Instructions for the task:
Give back each entry verbatim.

-------- Records

-- ==== Sys2Proof/Laws/PerInstr.lean ====
section
/-! SUPPORT. A fact about every instruction as syntax: its encoding carries the fixed bits of its row of the opcode table
(spec/30_encoding.md R66, R67). -/

namespace Sys2Proof.Laws.MatchesRow

/-- A code carries the bits its row fixes: the row's mask and match on the probe word, or the operation code. -/
def codeMatches : Code → Word48 → Word48 → Prop
  | .frame p, mask, value => packProbe p &&& mask = value
  | .op code, mask, value => code.setWidth 48 &&& mask = value

/-- The mask and match of each instruction's row. -/
def rowOf : Instr → Word48 × Word48
  | .shortBroadcast _ _ _ _ _ => (0x000000FF0000#48, 0x000000040000#48)
  | .directed _ _ _ _ _ => (0x000000FF0000#48, 0x000000200000#48)
  | .shortDirected _ _ _ _ _ => (0x000000FF0000#48, 0x000000050000#48)
  | .beacon _ _ _ _ => (0x000000FF00FF#48, 0x000000220040#48)
  | .broadcast _ _ _ _ => (0x000000FF00FF#48, 0x000000220041#48)
  | .illegalAddressControl _ _ _ _ _ => (0x000000FF0000#48, 0x000000220000#48)
  | .unknown _ _ _ _ _ _ => (0#48, 0#48)
  | .calculateCrc16 => (3#48, 0#48)
  | .decodeFrame => (3#48, 1#48)
  | .selfCheck => (3#48, 2#48)
  | .unassigned => (3#48, 3#48)

def Statement (i : Instr) : Prop := codeMatches (encode i) (rowOf i).1 (rowOf i).2

/-- A probe word seen through the mask of its frame-control byte. -/
theorem packProbe_mask_p3 (p : Probe) : packProbe p &&& 0x000000FF0000#48 = p.p3.setWidth 48 <<< 16 := by
  ext i hi
  simp only [packProbe, BitVec.getElem_and, BitVec.getElem_shiftLeft, BitVec.getElem_append, BitVec.getElem_setWidth]
  interval_cases i <;> simp

/-- A probe word seen through the mask of both discriminant bytes. -/
theorem packProbe_mask_p3_p5 (p : Probe) :
    packProbe p &&& 0x000000FF00FF#48 = (p.p3.setWidth 48 <<< 16) ||| p.p5.setWidth 48 := by
  ext i hi
  simp only [packProbe, BitVec.getElem_and, BitVec.getElem_or, BitVec.getElem_shiftLeft, BitVec.getElem_append,
    BitVec.getElem_setWidth]
  interval_cases i <;> simp

theorem shortBroadcast (length eirp msgId uid0 uid1 : Byte) :
    Statement (.shortBroadcast length eirp msgId uid0 uid1) :=
  (packProbe_mask_p3 ⟨length, eirp, msgId, 0x04#8, uid0, uid1⟩).trans
    (show (0x04#8).setWidth 48 <<< 16 = 0x000000040000#48 by decide)

theorem directed (length eirp subnet msgId addrControl : Byte) :
    Statement (.directed length eirp subnet msgId addrControl) :=
  (packProbe_mask_p3 ⟨length, eirp, subnet, 0x20#8, msgId, addrControl⟩).trans
    (show (0x20#8).setWidth 48 <<< 16 = 0x000000200000#48 by decide)

theorem shortDirected (length eirp msgId uid0 uid1 : Byte) :
    Statement (.shortDirected length eirp msgId uid0 uid1) :=
  (packProbe_mask_p3 ⟨length, eirp, msgId, 0x05#8, uid0, uid1⟩).trans
    (show (0x05#8).setWidth 48 <<< 16 = 0x000000050000#48 by decide)

theorem beacon (length eirp subnet msgId : Byte) : Statement (.beacon length eirp subnet msgId) :=
  (packProbe_mask_p3_p5 ⟨length, eirp, subnet, 0x22#8, msgId, 0x40#8⟩).trans
    (show (0x22#8).setWidth 48 <<< 16 ||| (0x40#8).setWidth 48 = 0x000000220040#48 by decide)

theorem broadcast (length eirp subnet msgId : Byte) : Statement (.broadcast length eirp subnet msgId) :=
  (packProbe_mask_p3_p5 ⟨length, eirp, subnet, 0x22#8, msgId, 0x41#8⟩).trans
    (show (0x22#8).setWidth 48 <<< 16 ||| (0x41#8).setWidth 48 = 0x000000220041#48 by decide)

theorem illegalAddressControl (length eirp subnet msgId addrControl : Byte) :
    Statement (.illegalAddressControl length eirp subnet msgId addrControl) :=
  (packProbe_mask_p3 ⟨length, eirp, subnet, 0x22#8, msgId, addrControl⟩).trans
    (show (0x22#8).setWidth 48 <<< 16 = 0x000000220000#48 by decide)

theorem unknown (length eirp byte2 frameControl byte4 byte5 : Byte) :
    Statement (.unknown length eirp byte2 frameControl byte4 byte5) :=
  BitVec.and_zero

theorem calculateCrc16 : Statement .calculateCrc16 :=
  show (0#2).setWidth 48 &&& 3#48 = 0#48 by decide

theorem decodeFrame : Statement .decodeFrame :=
  show (1#2).setWidth 48 &&& 3#48 = 1#48 by decide

theorem selfCheck : Statement .selfCheck :=
  show (2#2).setWidth 48 &&& 3#48 = 2#48 by decide

theorem unassigned : Statement .unassigned :=
  show (3#2).setWidth 48 &&& 3#48 = 3#48 by decide

end Sys2Proof.Laws.MatchesRow
end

----------------

Result below:
-- ==== Sys2Proof/Laws/PerInstr.lean ====
section
/-! SUPPORT. A fact about every instruction as syntax: its encoding carries the fixed bits of its row of the opcode table
(spec/30_encoding.md R66, R67). -/

namespace Sys2Proof.Laws.MatchesRow

/-- A code carries the bits its row fixes: the row's mask and match on the probe word, or the operation code. -/
def codeMatches : Code → Word48 → Word48 → Prop
  | .frame p, mask, value => packProbe p &&& mask = value
  | .op code, mask, value => code.setWidth 48 &&& mask = value

/-- The mask and match of each instruction's row. -/
def rowOf : Instr → Word48 × Word48
  | .shortBroadcast _ _ _ _ _ => (0x000000FF0000#48, 0x000000040000#48)
  | .directed _ _ _ _ _ => (0x000000FF0000#48, 0x000000200000#48)
  | .shortDirected _ _ _ _ _ => (0x000000FF0000#48, 0x000000050000#48)
  | .beacon _ _ _ _ => (0x000000FF00FF#48, 0x000000220040#48)
  | .broadcast _ _ _ _ => (0x000000FF00FF#48, 0x000000220041#48)
  | .illegalAddressControl _ _ _ _ _ => (0x000000FF0000#48, 0x000000220000#48)
  | .unknown _ _ _ _ _ _ => (0#48, 0#48)
  | .calculateCrc16 => (3#48, 0#48)
  | .decodeFrame => (3#48, 1#48)
  | .selfCheck => (3#48, 2#48)
  | .unassigned => (3#48, 3#48)

def Statement (i : Instr) : Prop := codeMatches (encode i) (rowOf i).1 (rowOf i).2

/-- A probe word seen through the mask of its frame-control byte. -/
theorem packProbe_mask_p3 (p : Probe) : packProbe p &&& 0x000000FF0000#48 = p.p3.setWidth 48 <<< 16 := by
  ext i hi
  simp only [packProbe, BitVec.getElem_and, BitVec.getElem_shiftLeft, BitVec.getElem_append, BitVec.getElem_setWidth]
  interval_cases i <;> simp

/-- A probe word seen through the mask of both discriminant bytes. -/
theorem packProbe_mask_p3_p5 (p : Probe) :
    packProbe p &&& 0x000000FF00FF#48 = (p.p3.setWidth 48 <<< 16) ||| p.p5.setWidth 48 := by
  ext i hi
  simp only [packProbe, BitVec.getElem_and, BitVec.getElem_or, BitVec.getElem_shiftLeft, BitVec.getElem_append,
    BitVec.getElem_setWidth]
  interval_cases i <;> simp

theorem shortBroadcast (length eirp msgId uid0 uid1 : Byte) :
    Statement (.shortBroadcast length eirp msgId uid0 uid1) :=
  (packProbe_mask_p3 ⟨length, eirp, msgId, 0x04#8, uid0, uid1⟩).trans
    (show (0x04#8).setWidth 48 <<< 16 = 0x000000040000#48 by decide)

theorem directed (length eirp subnet msgId addrControl : Byte) :
    Statement (.directed length eirp subnet msgId addrControl) :=
  (packProbe_mask_p3 ⟨length, eirp, subnet, 0x20#8, msgId, addrControl⟩).trans
    (show (0x20#8).setWidth 48 <<< 16 = 0x000000200000#48 by decide)

theorem shortDirected (length eirp msgId uid0 uid1 : Byte) :
    Statement (.shortDirected length eirp msgId uid0 uid1) :=
  (packProbe_mask_p3 ⟨length, eirp, msgId, 0x05#8, uid0, uid1⟩).trans
    (show (0x05#8).setWidth 48 <<< 16 = 0x000000050000#48 by decide)

theorem beacon (length eirp subnet msgId : Byte) : Statement (.beacon length eirp subnet msgId) :=
  (packProbe_mask_p3_p5 ⟨length, eirp, subnet, 0x22#8, msgId, 0x40#8⟩).trans
    (show (0x22#8).setWidth 48 <<< 16 ||| (0x40#8).setWidth 48 = 0x000000220040#48 by decide)

theorem broadcast (length eirp subnet msgId : Byte) : Statement (.broadcast length eirp subnet msgId) :=
  (packProbe_mask_p3_p5 ⟨length, eirp, subnet, 0x22#8, msgId, 0x41#8⟩).trans
    (show (0x22#8).setWidth 48 <<< 16 ||| (0x41#8).setWidth 48 = 0x000000220041#48 by decide)

theorem illegalAddressControl (length eirp subnet msgId addrControl : Byte) :
    Statement (.illegalAddressControl length eirp subnet msgId addrControl) :=
  (packProbe_mask_p3 ⟨length, eirp, subnet, 0x22#8, msgId, addrControl⟩).trans
    (show (0x22#8).setWidth 48 <<< 16 = 0x000000220000#48 by decide)

theorem unknown (length eirp byte2 frameControl byte4 byte5 : Byte) :
    Statement (.unknown length eirp byte2 frameControl byte4 byte5) :=
  BitVec.and_zero

theorem calculateCrc16 : Statement .calculateCrc16 :=
  show (0#2).setWidth 48 &&& 3#48 = 0#48 by decide

theorem decodeFrame : Statement .decodeFrame :=
  show (1#2).setWidth 48 &&& 3#48 = 1#48 by decide

theorem selfCheck : Statement .selfCheck :=
  show (2#2).setWidth 48 &&& 3#48 = 2#48 by decide

theorem unassigned : Statement .unassigned :=
  show (3#2).setWidth 48 &&& 3#48 = 3#48 by decide

end Sys2Proof.Laws.MatchesRow
end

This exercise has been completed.